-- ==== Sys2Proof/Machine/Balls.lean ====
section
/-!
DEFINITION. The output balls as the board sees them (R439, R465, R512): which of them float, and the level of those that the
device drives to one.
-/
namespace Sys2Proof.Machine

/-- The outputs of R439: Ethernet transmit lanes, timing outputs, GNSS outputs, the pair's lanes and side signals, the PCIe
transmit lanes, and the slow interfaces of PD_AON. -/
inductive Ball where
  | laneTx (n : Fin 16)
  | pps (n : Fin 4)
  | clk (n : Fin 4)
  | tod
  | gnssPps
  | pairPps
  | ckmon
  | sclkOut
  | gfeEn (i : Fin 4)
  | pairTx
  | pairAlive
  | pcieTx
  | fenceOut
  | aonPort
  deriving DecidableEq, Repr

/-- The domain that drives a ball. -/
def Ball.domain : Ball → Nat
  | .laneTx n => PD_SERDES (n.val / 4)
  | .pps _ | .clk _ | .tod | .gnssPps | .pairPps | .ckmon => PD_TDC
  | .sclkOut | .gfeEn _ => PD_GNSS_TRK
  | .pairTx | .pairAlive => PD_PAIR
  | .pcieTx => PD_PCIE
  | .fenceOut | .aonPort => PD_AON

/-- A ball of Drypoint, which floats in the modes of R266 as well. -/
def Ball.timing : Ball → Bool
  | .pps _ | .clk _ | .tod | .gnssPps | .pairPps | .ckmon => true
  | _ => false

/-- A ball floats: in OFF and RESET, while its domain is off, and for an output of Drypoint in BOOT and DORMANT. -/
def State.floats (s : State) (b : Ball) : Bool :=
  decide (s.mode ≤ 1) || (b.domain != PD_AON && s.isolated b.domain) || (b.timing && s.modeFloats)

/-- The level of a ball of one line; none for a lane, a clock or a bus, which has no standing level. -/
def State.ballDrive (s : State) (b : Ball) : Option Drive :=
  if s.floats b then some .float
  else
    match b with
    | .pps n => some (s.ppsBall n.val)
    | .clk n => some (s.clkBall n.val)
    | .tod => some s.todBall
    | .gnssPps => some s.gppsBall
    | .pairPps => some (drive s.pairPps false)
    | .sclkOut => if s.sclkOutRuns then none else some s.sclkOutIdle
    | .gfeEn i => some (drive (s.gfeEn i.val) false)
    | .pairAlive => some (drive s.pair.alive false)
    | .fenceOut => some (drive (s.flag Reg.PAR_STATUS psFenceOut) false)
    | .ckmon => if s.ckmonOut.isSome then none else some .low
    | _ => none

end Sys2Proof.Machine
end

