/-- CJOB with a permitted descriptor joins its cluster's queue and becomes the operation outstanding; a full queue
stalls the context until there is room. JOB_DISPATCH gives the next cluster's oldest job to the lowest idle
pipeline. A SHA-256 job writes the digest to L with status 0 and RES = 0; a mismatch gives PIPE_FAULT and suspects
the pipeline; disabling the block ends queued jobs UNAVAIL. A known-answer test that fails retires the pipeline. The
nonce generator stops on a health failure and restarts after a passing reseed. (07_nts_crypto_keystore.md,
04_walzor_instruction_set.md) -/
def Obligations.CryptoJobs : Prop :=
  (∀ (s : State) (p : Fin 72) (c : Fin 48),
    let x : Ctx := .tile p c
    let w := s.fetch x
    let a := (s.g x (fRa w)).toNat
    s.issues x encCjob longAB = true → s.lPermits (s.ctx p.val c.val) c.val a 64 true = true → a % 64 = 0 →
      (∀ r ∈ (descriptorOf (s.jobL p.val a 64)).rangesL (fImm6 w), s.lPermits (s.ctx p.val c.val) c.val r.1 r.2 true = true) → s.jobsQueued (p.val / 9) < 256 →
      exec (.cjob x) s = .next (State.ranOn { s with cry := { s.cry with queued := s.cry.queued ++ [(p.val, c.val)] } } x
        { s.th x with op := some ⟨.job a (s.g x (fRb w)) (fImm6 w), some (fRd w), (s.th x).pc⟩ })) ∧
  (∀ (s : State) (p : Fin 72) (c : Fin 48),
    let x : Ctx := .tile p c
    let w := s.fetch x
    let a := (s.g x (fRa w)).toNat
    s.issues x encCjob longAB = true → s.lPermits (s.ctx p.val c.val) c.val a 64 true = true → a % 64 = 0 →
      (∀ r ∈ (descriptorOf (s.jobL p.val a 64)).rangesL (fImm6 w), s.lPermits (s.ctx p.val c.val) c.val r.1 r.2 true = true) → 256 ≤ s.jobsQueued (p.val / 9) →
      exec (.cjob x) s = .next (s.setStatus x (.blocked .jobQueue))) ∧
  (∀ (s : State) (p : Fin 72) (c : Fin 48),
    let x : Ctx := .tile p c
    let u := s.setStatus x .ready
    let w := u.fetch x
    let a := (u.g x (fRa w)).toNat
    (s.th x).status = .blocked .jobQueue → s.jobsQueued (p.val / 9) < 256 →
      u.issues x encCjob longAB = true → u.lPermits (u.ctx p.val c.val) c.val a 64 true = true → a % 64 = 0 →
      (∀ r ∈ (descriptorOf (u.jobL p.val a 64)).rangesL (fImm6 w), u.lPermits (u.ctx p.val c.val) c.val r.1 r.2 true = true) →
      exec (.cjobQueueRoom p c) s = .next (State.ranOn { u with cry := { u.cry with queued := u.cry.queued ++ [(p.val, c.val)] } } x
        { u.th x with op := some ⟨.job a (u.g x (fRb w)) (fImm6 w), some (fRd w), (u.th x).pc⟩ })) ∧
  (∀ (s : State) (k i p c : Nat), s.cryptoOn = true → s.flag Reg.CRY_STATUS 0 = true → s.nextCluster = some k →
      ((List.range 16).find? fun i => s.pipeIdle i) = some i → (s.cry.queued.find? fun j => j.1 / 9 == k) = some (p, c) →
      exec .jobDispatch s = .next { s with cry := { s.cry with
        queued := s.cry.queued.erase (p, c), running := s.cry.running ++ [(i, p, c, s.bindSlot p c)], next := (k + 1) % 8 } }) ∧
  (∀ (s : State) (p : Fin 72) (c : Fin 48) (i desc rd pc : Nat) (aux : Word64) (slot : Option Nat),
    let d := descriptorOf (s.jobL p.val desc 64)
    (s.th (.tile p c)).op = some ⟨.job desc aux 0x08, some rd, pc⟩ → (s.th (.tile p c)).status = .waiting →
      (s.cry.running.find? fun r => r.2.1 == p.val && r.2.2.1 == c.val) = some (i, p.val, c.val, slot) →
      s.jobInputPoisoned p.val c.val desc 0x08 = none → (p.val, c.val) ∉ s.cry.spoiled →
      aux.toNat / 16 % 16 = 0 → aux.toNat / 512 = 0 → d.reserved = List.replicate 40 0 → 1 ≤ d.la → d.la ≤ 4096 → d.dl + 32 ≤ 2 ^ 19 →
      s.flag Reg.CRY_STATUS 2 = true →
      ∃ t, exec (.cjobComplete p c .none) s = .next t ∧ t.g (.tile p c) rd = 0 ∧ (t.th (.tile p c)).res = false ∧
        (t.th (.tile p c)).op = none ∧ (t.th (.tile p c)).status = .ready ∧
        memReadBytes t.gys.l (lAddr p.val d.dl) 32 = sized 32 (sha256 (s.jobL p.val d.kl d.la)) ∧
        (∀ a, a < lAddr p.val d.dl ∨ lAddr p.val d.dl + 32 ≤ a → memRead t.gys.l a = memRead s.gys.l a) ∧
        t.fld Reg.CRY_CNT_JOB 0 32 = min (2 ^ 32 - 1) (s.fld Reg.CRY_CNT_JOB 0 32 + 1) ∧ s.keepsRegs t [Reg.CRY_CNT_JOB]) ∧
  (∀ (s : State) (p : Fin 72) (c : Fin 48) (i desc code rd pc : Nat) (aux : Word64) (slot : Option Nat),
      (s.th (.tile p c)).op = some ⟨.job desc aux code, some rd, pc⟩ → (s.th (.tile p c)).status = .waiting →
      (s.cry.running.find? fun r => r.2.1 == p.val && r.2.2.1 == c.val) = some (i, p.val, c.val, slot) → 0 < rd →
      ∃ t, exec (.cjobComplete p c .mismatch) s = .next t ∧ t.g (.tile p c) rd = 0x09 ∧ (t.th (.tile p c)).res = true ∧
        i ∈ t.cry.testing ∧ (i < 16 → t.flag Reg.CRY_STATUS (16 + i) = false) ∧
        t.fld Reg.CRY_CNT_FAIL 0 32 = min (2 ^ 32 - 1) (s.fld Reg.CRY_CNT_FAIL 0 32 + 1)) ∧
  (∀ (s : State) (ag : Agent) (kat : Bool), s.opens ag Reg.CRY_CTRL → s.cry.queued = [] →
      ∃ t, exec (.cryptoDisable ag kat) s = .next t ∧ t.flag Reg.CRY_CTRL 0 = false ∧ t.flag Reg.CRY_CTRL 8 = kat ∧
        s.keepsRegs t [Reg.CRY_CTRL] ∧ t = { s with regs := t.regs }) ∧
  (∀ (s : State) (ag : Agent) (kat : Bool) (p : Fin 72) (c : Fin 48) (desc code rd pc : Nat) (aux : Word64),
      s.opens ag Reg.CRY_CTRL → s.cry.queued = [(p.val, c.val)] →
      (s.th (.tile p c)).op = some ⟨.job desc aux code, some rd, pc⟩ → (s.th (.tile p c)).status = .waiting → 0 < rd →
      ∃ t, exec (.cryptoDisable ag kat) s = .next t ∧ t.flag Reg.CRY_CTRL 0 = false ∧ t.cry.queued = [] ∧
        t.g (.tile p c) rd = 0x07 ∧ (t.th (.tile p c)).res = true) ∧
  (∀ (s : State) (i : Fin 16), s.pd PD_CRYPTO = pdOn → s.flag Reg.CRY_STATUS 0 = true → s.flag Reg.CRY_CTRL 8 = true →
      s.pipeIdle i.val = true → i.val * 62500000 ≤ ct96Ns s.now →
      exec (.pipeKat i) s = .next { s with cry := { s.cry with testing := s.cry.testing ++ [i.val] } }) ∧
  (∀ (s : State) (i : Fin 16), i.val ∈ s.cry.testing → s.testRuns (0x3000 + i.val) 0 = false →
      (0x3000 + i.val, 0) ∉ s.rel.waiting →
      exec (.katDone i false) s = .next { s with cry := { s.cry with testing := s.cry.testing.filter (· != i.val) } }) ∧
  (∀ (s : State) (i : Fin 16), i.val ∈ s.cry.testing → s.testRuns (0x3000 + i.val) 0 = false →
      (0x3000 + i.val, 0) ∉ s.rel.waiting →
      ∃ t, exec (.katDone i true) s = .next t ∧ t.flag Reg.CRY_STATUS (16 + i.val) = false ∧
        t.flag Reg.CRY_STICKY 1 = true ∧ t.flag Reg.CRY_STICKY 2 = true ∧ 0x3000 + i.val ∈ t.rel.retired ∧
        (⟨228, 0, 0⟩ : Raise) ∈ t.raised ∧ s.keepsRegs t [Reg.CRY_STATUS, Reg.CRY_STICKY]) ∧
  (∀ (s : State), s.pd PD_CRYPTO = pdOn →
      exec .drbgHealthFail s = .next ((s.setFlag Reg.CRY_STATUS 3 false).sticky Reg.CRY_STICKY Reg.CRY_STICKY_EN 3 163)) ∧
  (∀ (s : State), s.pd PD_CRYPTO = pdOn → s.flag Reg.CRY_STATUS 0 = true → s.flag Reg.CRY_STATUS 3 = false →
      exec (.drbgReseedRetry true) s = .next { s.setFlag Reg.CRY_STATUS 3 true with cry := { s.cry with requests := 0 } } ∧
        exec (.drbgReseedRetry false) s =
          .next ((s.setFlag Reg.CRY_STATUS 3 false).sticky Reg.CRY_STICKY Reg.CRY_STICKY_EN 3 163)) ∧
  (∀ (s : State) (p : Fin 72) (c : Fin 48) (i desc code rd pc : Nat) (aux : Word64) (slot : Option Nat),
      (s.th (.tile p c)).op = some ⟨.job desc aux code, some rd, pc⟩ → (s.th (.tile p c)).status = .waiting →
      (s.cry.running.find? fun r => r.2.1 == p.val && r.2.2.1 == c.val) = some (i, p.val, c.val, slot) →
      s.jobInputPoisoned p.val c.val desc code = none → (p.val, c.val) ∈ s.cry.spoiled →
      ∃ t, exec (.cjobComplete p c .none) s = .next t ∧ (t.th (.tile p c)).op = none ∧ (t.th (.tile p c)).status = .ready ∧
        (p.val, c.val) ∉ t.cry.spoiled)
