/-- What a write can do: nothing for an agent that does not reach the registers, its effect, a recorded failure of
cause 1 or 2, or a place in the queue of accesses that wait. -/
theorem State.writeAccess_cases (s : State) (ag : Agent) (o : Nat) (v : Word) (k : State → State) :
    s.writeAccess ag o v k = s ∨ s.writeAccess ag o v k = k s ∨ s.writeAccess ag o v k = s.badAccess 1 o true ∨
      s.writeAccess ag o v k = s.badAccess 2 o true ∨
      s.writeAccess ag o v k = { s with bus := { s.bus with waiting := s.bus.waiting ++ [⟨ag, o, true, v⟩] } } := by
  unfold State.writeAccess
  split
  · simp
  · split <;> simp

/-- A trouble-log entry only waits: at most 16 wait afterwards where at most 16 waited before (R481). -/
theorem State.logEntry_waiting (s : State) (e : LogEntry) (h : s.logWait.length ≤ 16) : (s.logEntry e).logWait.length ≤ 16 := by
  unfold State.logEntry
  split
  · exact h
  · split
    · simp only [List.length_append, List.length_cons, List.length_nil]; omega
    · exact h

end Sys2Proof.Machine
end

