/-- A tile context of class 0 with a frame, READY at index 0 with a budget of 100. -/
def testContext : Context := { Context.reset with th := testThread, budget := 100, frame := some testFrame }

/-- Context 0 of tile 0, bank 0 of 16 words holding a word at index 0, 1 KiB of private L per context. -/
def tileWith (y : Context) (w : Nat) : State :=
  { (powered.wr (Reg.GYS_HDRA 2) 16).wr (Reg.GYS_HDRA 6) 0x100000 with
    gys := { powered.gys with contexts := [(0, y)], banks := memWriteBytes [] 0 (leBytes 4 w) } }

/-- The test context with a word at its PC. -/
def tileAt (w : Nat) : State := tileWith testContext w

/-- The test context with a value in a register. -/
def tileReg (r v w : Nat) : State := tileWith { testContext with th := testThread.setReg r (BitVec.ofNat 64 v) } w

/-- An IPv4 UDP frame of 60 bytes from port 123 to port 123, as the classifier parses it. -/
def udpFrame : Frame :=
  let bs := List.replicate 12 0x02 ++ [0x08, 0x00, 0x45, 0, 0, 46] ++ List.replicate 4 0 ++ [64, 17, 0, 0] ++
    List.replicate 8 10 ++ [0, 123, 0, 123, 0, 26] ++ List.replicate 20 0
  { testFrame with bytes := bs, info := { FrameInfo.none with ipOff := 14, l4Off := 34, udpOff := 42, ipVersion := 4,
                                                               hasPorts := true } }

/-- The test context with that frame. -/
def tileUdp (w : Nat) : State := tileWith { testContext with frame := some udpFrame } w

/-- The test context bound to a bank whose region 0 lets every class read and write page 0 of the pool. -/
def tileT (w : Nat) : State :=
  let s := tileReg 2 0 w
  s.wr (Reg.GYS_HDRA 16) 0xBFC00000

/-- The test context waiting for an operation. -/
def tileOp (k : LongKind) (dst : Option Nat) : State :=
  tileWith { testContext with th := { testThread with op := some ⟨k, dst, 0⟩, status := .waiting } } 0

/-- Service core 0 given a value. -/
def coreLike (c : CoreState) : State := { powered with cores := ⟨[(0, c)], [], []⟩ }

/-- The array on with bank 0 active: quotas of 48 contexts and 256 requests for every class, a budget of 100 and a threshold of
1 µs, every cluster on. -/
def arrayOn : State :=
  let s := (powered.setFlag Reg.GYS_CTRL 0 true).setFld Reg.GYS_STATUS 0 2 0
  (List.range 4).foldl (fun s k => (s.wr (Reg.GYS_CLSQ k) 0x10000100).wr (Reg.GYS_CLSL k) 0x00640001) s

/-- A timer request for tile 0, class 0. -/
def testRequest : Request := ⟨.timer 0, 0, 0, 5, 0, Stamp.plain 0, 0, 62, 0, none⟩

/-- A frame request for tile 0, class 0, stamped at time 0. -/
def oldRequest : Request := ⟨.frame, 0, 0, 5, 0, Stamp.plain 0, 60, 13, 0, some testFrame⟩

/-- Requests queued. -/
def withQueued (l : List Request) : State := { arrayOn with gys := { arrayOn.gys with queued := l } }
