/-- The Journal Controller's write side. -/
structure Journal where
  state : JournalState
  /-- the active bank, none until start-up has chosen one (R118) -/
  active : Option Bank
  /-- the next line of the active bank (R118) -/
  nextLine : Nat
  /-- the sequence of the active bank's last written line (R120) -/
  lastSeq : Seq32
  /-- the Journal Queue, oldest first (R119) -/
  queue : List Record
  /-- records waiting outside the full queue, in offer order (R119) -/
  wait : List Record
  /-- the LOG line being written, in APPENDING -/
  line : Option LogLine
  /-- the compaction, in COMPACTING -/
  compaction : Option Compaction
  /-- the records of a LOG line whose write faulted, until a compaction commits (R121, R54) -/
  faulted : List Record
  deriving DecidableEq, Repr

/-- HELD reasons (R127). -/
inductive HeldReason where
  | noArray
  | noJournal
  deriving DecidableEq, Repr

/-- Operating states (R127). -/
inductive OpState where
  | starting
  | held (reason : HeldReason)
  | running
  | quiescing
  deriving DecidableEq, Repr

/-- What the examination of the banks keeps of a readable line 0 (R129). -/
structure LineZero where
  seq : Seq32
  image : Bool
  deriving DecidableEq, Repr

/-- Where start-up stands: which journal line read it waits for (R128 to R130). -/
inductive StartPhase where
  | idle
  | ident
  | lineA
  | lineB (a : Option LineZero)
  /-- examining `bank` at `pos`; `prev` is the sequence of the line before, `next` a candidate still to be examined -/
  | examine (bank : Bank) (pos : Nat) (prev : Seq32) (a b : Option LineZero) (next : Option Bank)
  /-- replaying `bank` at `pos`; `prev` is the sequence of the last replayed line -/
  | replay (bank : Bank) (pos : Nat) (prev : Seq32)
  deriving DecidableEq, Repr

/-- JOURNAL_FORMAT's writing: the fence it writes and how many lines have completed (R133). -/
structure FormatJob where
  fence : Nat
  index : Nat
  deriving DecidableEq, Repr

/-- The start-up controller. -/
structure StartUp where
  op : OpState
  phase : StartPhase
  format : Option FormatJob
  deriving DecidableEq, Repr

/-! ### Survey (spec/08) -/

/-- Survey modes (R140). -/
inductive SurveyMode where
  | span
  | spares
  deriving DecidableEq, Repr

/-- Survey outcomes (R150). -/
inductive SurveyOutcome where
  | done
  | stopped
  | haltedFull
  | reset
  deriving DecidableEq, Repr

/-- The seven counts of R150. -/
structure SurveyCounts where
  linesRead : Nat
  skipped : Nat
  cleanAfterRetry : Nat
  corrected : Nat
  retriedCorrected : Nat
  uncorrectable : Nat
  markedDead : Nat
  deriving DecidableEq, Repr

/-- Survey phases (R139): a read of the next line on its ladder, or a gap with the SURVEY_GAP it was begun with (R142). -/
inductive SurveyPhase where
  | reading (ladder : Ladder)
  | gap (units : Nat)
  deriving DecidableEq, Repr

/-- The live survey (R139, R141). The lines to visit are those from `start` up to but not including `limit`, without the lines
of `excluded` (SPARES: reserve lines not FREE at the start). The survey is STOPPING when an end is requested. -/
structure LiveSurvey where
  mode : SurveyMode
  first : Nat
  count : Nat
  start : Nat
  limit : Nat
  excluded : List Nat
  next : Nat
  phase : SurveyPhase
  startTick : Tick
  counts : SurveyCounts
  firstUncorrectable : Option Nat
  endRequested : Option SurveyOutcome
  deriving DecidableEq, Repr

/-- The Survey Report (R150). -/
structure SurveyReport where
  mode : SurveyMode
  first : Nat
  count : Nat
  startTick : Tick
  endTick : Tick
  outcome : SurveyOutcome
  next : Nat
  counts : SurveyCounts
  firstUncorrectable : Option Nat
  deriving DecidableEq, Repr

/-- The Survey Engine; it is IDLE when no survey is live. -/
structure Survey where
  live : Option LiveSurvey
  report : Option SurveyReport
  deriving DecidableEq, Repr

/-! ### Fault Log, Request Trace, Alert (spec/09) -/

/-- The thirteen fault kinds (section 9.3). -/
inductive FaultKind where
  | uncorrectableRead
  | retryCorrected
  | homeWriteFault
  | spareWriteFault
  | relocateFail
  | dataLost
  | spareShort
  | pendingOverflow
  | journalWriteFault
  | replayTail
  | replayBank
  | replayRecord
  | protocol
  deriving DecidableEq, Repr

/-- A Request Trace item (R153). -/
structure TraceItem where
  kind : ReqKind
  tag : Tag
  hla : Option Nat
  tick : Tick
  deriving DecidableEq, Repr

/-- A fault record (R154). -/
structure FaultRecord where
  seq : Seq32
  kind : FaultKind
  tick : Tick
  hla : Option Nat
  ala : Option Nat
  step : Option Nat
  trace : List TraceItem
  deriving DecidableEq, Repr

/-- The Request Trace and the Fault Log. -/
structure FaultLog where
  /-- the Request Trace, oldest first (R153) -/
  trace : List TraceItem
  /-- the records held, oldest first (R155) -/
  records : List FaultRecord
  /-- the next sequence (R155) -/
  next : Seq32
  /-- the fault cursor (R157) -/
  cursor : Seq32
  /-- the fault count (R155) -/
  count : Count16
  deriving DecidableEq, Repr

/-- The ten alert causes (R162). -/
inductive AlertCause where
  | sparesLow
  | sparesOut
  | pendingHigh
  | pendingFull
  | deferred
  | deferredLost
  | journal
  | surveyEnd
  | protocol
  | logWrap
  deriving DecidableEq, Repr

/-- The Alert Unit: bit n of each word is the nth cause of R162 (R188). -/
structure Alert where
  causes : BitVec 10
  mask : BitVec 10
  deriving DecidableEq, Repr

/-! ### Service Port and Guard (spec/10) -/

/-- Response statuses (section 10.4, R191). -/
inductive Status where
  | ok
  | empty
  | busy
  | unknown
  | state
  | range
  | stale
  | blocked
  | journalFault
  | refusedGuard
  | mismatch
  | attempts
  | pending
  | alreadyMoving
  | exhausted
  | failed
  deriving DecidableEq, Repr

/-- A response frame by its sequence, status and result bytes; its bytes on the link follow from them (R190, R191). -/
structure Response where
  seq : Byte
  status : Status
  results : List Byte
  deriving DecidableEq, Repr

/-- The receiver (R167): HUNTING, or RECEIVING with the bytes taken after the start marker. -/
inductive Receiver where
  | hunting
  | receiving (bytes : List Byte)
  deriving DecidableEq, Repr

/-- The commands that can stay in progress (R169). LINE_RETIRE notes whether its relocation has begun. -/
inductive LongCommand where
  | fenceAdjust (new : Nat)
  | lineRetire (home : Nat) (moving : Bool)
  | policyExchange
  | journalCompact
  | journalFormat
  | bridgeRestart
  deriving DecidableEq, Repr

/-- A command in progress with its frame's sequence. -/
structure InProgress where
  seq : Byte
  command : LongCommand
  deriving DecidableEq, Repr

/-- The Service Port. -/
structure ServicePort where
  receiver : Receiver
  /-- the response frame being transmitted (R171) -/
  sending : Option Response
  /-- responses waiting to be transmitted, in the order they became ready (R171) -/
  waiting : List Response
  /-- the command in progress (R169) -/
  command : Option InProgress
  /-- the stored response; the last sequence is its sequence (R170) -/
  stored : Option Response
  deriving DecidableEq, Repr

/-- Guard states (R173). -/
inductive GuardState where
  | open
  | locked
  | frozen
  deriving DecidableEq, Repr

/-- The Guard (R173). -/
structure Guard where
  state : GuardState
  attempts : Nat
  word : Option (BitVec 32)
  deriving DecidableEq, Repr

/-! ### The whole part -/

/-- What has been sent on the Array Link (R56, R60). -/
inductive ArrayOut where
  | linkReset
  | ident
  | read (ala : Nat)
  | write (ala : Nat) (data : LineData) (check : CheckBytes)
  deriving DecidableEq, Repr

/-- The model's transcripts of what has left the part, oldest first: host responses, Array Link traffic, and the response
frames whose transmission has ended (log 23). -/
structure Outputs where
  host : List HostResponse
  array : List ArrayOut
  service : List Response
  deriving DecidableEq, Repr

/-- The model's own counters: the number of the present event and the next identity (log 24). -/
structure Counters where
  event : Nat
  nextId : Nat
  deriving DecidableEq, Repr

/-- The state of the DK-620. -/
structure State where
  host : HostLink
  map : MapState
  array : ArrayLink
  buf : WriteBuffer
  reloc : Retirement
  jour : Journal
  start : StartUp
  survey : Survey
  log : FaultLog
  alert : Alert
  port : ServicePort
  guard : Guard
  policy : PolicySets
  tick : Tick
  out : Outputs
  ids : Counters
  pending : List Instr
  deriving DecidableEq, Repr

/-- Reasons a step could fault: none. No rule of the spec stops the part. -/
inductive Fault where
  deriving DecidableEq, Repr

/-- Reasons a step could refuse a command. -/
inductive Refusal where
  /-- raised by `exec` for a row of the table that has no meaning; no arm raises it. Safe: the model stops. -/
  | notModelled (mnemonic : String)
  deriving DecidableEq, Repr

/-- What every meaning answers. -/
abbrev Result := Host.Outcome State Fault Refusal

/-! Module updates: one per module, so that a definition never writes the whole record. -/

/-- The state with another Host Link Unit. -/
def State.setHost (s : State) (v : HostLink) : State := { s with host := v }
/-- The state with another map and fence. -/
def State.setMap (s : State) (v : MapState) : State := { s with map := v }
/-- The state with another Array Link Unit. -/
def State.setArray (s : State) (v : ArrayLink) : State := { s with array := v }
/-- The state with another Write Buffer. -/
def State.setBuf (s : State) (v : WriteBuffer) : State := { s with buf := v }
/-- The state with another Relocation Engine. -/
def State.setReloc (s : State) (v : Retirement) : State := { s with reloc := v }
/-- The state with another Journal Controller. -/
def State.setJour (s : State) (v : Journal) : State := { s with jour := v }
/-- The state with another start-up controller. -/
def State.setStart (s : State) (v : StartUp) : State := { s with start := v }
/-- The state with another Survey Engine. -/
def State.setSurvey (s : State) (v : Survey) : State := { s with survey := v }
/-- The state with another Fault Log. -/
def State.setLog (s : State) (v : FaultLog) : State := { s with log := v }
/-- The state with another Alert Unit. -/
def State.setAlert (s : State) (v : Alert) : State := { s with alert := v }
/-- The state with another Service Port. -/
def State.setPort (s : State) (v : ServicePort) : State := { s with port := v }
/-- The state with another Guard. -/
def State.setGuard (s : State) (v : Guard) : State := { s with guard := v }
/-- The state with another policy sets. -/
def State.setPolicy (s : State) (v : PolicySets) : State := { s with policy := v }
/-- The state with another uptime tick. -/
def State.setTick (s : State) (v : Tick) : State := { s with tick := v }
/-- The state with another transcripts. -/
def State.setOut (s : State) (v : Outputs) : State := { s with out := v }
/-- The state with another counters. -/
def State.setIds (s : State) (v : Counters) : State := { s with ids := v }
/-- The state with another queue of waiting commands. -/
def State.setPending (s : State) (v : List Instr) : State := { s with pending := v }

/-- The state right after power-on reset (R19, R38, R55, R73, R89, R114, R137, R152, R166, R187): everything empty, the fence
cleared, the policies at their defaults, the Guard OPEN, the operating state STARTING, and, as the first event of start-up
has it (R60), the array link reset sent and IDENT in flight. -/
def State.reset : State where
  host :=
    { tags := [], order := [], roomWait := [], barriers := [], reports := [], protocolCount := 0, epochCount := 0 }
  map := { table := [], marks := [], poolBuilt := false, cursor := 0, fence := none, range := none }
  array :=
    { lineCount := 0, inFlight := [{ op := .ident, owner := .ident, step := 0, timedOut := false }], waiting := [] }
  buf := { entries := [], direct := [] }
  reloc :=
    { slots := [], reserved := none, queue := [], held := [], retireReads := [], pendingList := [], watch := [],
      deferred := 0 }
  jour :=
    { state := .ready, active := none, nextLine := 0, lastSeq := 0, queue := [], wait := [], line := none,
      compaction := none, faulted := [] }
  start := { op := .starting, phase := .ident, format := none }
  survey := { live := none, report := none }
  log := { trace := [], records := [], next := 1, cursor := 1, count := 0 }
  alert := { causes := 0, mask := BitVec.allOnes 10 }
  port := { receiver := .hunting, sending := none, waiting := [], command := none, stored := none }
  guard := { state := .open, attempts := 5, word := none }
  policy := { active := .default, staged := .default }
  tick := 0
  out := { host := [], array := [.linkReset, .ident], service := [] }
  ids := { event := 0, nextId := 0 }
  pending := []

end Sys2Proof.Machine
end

-*-*-

*ASSIGNED TASK*:
Given the records above, reproduce precisely and only the lines between the line holding "(∀ (s : State) (k" and the line holding "t.fld Reg.CRY_CNT_JOB 0", inclusive.

*RESULT FOR THIS EXERCISE*:
  (∀ (s : State) (k i p c : Nat), s.cryptoOn = true → s.flag Reg.CRY_STATUS 0 = true → s.nextCluster = some k →
      ((List.range 16).find? fun i => s.pipeIdle i) = some i → (s.cry.queued.find? fun j => j.1 / 9 == k) = some (p, c) →
      exec .jobDispatch s = .next { s with cry := { s.cry with
        queued := s.cry.queued.erase (p, c), running := s.cry.running ++ [(i, p, c, s.bindSlot p c)], next := (k + 1) % 8 } }) ∧
  (∀ (s : State) (p : Fin 72) (c : Fin 48) (i desc rd pc : Nat) (aux : Word64) (slot : Option Nat),
    let d := descriptorOf (s.jobL p.val desc 64)
    (s.th (.tile p c)).op = some ⟨.job desc aux 0x08, some rd, pc⟩ → (s.th (.tile p c)).status = .waiting →
      (s.cry.running.find? fun r => r.2.1 == p.val && r.2.2.1 == c.val) = some (i, p.val, c.val, slot) →
      s.jobInputPoisoned p.val c.val desc 0x08 = none → (p.val, c.val) ∉ s.cry.spoiled →
      aux.toNat / 16 % 16 = 0 → aux.toNat / 512 = 0 → d.reserved = List.replicate 40 0 → 1 ≤ d.la → d.la ≤ 4096 → d.dl + 32 ≤ 2 ^ 19 →
      s.flag Reg.CRY_STATUS 2 = true →
      ∃ t, exec (.cjobComplete p c .none) s = .next t ∧ t.g (.tile p c) rd = 0 ∧ (t.th (.tile p c)).res = false ∧
        (t.th (.tile p c)).op = none ∧ (t.th (.tile p c)).status = .ready ∧
        memReadBytes t.gys.l (lAddr p.val d.dl) 32 = sized 32 (sha256 (s.jobL p.val d.kl d.la)) ∧
        (∀ a, a < lAddr p.val d.dl ∨ lAddr p.val d.dl + 32 ≤ a → memRead t.gys.l a = memRead s.gys.l a) ∧
        t.fld Reg.CRY_CNT_JOB 0 32 = min (2 ^ 32 - 1) (s.fld Reg.CRY_CNT_JOB 0 32 + 1) ∧ s.keepsRegs t [Reg.CRY_CNT_JOB]) ∧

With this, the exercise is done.